→ Collected data entries:
■ ■ ■
/-- R172: after reset every command is legal at once (its own range permitting); BITCNT returns 0 and DATA the empty sequence;
CLOSE and ALIGN change nothing. For every BUF_CAP. -/
def Obligations.EveryCommandIsLegalAfterReset : Prop :=
  ∀ s : State, s.writer = WriterState.reset →
    (∀ i : Instr, s.RoomFor (bitsWritten i s) → ∃ t, exec i s = .next t) ∧
    exec .bitcnt s = .next (s.answered { status := .ok, result := 0, data := none }) ∧
    exec .data s = .next (s.answered { status := .ok, result := 0, data := some [] }) ∧
    exec .close s = .next (s.done s.writer) ∧
    (∀ k : BitVec 32, k ≠ 0 → exec (.align k) s = .next (s.done s.writer)) ∧
    exec (.align 0) s = .next (s.failed .invalidArgument)

/-! ### Invariants -/

/-- The invariants hold at reset: R26 of the writer, R25 of the buffer. -/
def Obligations.ResetMeetsTheInvariants : Prop := State.reset.Inv

/-- R26: the four invariants hold after reset and after every command, whatever its outcome: (a) `pending_bits < 8`, (b) the
cache is clean, (c) `bit_count = 8*len(buffer) + pending_bits`, (d) `buffer` is append-only. (The clause on `buffer.wf`, that the
cells stand at addresses 0, 1, 2, ..., is the model's own form of the buffer, log 8.) -/
def Obligations.EveryCommandKeepsTheFourInvariants : Prop :=
  WriterState.reset.Inv ∧
  ∀ (i : Instr) (s t : State), s.writer.Inv → exec i s = .next t →
    t.writer.pendingBits.val < 8 ∧
    t.writer.cache.toNat % 2 ^ (8 - t.writer.pendingBits.val) = 0 ∧
    t.writer.bitCount.toNat = 8 * t.writer.buffer.length + t.writer.pendingBits.val ∧
    t.writer.buffer.wf = true ∧
    ∃ pushed : List Byte, t.writer.buffer = s.writer.buffer.pushAll pushed ∧
      t.writer.buffer.bytes = s.writer.buffer.bytes ++ pushed

/-- Every step of the machine, a reset or a command, from any state that meets the invariants gives one that meets them. -/
def Obligations.EveryStepKeepsTheInvariants : Prop :=
  ∀ s t : State, s.Inv → step s = .next t → t.Inv

/-- The stream of R41: its length is `bit_count`, and bit `p` is bit `7 - (p mod 8)` of byte `p div 8` of the buffer, or of the
cache behind the last byte. -/
def Obligations.StreamBitsStandWhereTheyBelong : Prop :=
  ∀ ws : WriterState, ws.Inv →
    ws.stream.length = ws.bitCount.toNat ∧
    (∀ (p : Nat) (b : Byte), ws.buffer.readByte (p / 8) = some b → ws.stream[p]? = some (b.getLsbD (7 - p % 8))) ∧
    (∀ p : Nat, p < ws.bitCount.toNat → ws.buffer.length ≤ p / 8 → ws.stream[p]? = some (ws.cache.getLsbD (7 - p % 8)))

/-- R43: the bits written decide the whole state, whatever widths wrote them: two writers with the same stream are the same. -/
def Obligations.StreamDeterminesTheWriter : Prop :=
  ∀ ws ws' : WriterState, ws.Inv → ws'.Inv → ws.stream = ws'.stream → ws = ws'

/-! ### The generic writes -/

/-- WUB completes, and its transcribed steps (mask, count, merge with its two cases and its loop) are the closed form of R67:
the pending bits and the new bits side by side, cut into whole bytes and a rest. -/
def Obligations.UnsignedWriteIsTheClosedForm : Prop :=
  ∀ (s : State) (value : Word) (width maxWidth : Byte), s.writer.Inv → width.toNat ≤ maxWidth.toNat → width.toNat ≤ 64 →
    s.RoomFor width.toNat →
    exec (.wub value width maxWidth) s = .next (s.done (s.writer.appendBits value.toNat width.toNat))

/-- R42, R67: WUB appends the low `width` bits of the value to the stream, most-significant first: stream bit `bit_count + i` is
`value[width-1-i]`, and every bit written before stays in place. -/
def Obligations.UnsignedWriteAppendsMostSignificantFirst : Prop :=
  ∀ (s : State) (value : Word) (width maxWidth : Byte), s.writer.Inv → width.toNat ≤ maxWidth.toNat → width.toNat ≤ 64 →
    s.RoomFor width.toNat →
    ∃ t, exec (.wub value width maxWidth) s = .next t ∧
      t.writer.stream = s.writer.stream ++ bitsOf value.toNat width.toNat ∧
      (∀ i, i < width.toNat → t.writer.stream[s.writer.bitCount.toNat + i]? = some (value.getLsbD (width.toNat - 1 - i))) ∧
      t.writer.bitCount.toNat = s.writer.bitCount.toNat + width.toNat

/-- R61, through the two commands that take a `max_width`: a width above `max_width` or above 64 fails with nothing written,
whatever the value and the state, and width 0 is a success with nothing written. -/
def Obligations.WidthContractOfTheGenericWrites : Prop :=
  ∀ (s : State) (value : Word) (width maxWidth : Byte),
    ((maxWidth.toNat < width.toNat ∨ 64 < width.toNat) →
      exec (.wub value width maxWidth) s = .next (s.failed .unsupportedWidth) ∧
      exec (.wsb value width maxWidth) s = .next (s.failed .unsupportedWidth)) ∧
    (width = 0 →
      exec (.wub value width maxWidth) s = .next (s.done s.writer) ∧
      exec (.wsb value width maxWidth) s = .next (s.done s.writer)) ∧
    (¬ (maxWidth.toNat < width.toNat ∨ 64 < width.toNat) → ∀ t,
      (exec (.wub value width maxWidth) s = .next t → t.response = some Response.done) ∧
      (exec (.wsb value width maxWidth) s = .next t → t.response = some Response.done))

/-- R64: when `new_bits < 8` the masked bits are shifted left by `8 - new_bits` and OR-ed into the cache, `pending_bits` becomes
`new_bits`, no byte is emitted; the shifted value lies below `2^(8 - pending_bits)`, on bits of the cache that were zero, so the OR
neither loses nor disturbs a bit. -/
def Obligations.BitsThatFitAreMergedIntoTheCache : Prop :=
  ∀ (s : State) (value : Word) (width maxWidth : Byte), 1 ≤ width.toNat → width.toNat ≤ maxWidth.toNat →
    s.writer.pendingBits.val + width.toNat < 8 → s.RoomFor width.toNat →
    let newBits := s.writer.pendingBits.val + width.toNat
    let shifted := (value.toNat % 2 ^ width.toNat) * 2 ^ (8 - newBits)
    exec (.wub value width maxWidth) s = .next (s.done
      { buffer := s.writer.buffer
        bitCount := s.writer.bitCount + BitVec.ofNat 64 width.toNat
        cache := s.writer.cache ||| BitVec.ofNat 8 shifted
        pendingBits := Fin.ofNat 8 newBits }) ∧
    shifted < 2 ^ (8 - s.writer.pendingBits.val) ∧
    (s.writer.CacheClean → s.writer.cache &&& BitVec.ofNat 8 shifted = 0 ∧
      (s.writer.cache ||| BitVec.ofNat 8 shifted).toNat = s.writer.cache.toNat + shifted)

/-- R65 at its first byte and its rest: when `new_bits >= 8` the first byte pushed is the cache with the top `8 - pending_bits` bits
of the masked value OR-ed in, and the `new_bits mod 8` low bits of the value are the new cache, left-justified. (The truncation of
the cache to 8 bits is the spec's decision D27.) -/
def Obligations.BitsThatCompleteAByteAreEmitted : Prop :=
  ∀ (s : State) (value : Word) (width maxWidth : Byte), s.writer.Inv → width.toNat ≤ maxWidth.toNat → width.toNat ≤ 64 →
    8 ≤ s.writer.pendingBits.val + width.toNat → s.RoomFor width.toNat →
    let v := value.toNat % 2 ^ width.toNat
    let free := 8 - s.writer.pendingBits.val
    let rest := (s.writer.pendingBits.val + width.toNat) % 8
    ∃ t, exec (.wub value width maxWidth) s = .next t ∧
      t.writer.buffer.length = s.writer.buffer.length + (s.writer.pendingBits.val + width.toNat) / 8 ∧
      t.writer.buffer.readByte s.writer.buffer.length =
        some (s.writer.cache ||| BitVec.ofNat 8 (v / 2 ^ (width.toNat - free))) ∧
      (∀ j, 1 ≤ j → j < (s.writer.pendingBits.val + width.toNat) / 8 →
        t.writer.buffer.readByte (s.writer.buffer.length + j) =
          some (BitVec.ofNat 8 (v / 2 ^ (width.toNat - free - 8 * j)))) ∧
      t.writer.cache = BitVec.ofNat 8 (v * 2 ^ (8 - rest)) ∧
      t.writer.pendingBits.val = rest

/-- R63: `bit_count` grows by `width`, whatever the value and the merge case, in every width-taking writer whose validation
passes. -/
def Obligations.CounterGrowsByTheWidth : Prop :=
  ∀ (i : Instr) (width : Byte) (s t : State),
    (∃ v m, i = .wub v width m) ∨ (∃ v m, i = .wsb v width m) ∨ (∃ v, i = .wbool v width) ∨
      (∃ v, i = .wu8 v width) ∨ (∃ v, i = .wu16 v width) ∨ (∃ v, i = .wu32 v width) ∨ (∃ v, i = .wu64 v width) ∨
      (∃ v, i = .wi8 v width) ∨ (∃ v, i = .wi16 v width) ∨ (∃ v, i = .wi32 v width) ∨ (∃ v, i = .wi64 v width) →
    errorOf i = none → exec i s = .next t → t.writer.bitCount.toNat = s.writer.bitCount.toNat + width.toNat

/-- R72: an excess in the value is masked away in silence, an excess in the width is a hard error. The masking law: a value and
its low `width` bits have the same outcome, in WUB and the unsigned typed writers; in the signed writers the law is of the folded
pattern and not of the signed value, as -200 and 56 at width 8 show. -/
def Obligations.ValuesAreMaskedAndWidthsAreChecked : Prop :=
  (∀ (s : State) (w : Byte),
    (∀ (v : Word) (m : Byte), exec (.wub v w m) s = exec (.wub (BitVec.ofNat 64 (v.toNat % 2 ^ w.toNat)) w m) s) ∧
    (∀ v : BitVec 8, exec (.wu8 v w) s = exec (.wu8 (BitVec.ofNat 8 (v.toNat % 2 ^ w.toNat)) w) s) ∧
    (∀ v : BitVec 16, exec (.wu16 v w) s = exec (.wu16 (BitVec.ofNat 16 (v.toNat % 2 ^ w.toNat)) w) s) ∧
    (∀ v : BitVec 32, exec (.wu32 v w) s = exec (.wu32 (BitVec.ofNat 32 (v.toNat % 2 ^ w.toNat)) w) s) ∧
    (∀ v : BitVec 64, exec (.wu64 v w) s = exec (.wu64 (BitVec.ofNat 64 (v.toNat % 2 ^ w.toNat)) w) s) ∧
    (∀ v : Bool, exec (.wbool v w) s = exec (.wbool (v && decide (1 ≤ w.toNat)) w) s)) ∧
  (∀ (s : State) (w : Byte), 1 ≤ w.toNat →
    (∀ (v v' : Word) (m : Byte), signedPattern v w.toNat = signedPattern v' w.toNat → exec (.wsb v w m) s = exec (.wsb v' w m) s) ∧
    (∀ v v' : BitVec 8, signedPattern (v.signExtend 64) w.toNat = signedPattern (v'.signExtend 64) w.toNat →
      exec (.wi8 v w) s = exec (.wi8 v' w) s) ∧
    (∀ v v' : BitVec 16, signedPattern (v.signExtend 64) w.toNat = signedPattern (v'.signExtend 64) w.toNat →
      exec (.wi16 v w) s = exec (.wi16 v' w) s) ∧
    (∀ v v' : BitVec 32, signedPattern (v.signExtend 64) w.toNat = signedPattern (v'.signExtend 64) w.toNat →
      exec (.wi32 v w) s = exec (.wi32 v' w) s) ∧
    (∀ v v' : BitVec 64, signedPattern v w.toNat = signedPattern v' w.toNat → exec (.wi64 v w) s = exec (.wi64 v' w) s)) ∧
  (BitVec.ofInt 64 (-200)).toNat % 2 ^ 8 = 56 ∧
  exec (.wsb (BitVec.ofInt 64 (-200)) 8 64) State.reset ≠ exec (.wsb 56 8 64) State.reset ∧
  (∀ (s : State) (v : Word) (w m : Byte), m.toNat < w.toNat ∨ 64 < w.toNat →
    exec (.wub v w m) s = .next (s.failed .unsupportedWidth) ∧ exec (.wsb v w m) s = .next (s.failed .unsupportedWidth))

/-- WSB completes, and what it appends is the pattern of R70: the low `width` bits with the top one forced to 1 when the value is
negative and the width is not 64. For a value in the range of `width` bits that is its ordinary two's complement. (That the
mechanism binds out of range is the spec's decision D19.) -/
def Obligations.SignedWriteAppendsTheFoldedPattern : Prop :=
  (∀ (s : State) (value : Word) (width maxWidth : Byte), s.writer.Inv → width.toNat ≤ maxWidth.toNat → width.toNat ≤ 64 →
    s.RoomFor width.toNat →
    exec (.wsb value width maxWidth) s = .next (s.done (s.writer.appendBits (signedPattern value width.toNat) width.toNat))) ∧
  (∀ (value : Word) (w : Nat), 1 ≤ w → w ≤ 64 → -(2 : Int) ^ (w - 1) ≤ value.toInt → value.toInt < (2 : Int) ^ (w - 1) →
    (signedPattern value w : Int) = value.toInt % 2 ^ w)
■ ■ ■
Above are the records; copy every line in them that holds the word "result".

    exec .bitcnt s = .next (s.answered { status := .ok, result := 0, data := none }) ∧
    exec .data s = .next (s.answered { status := .ok, result := 0, data := some [] }) ∧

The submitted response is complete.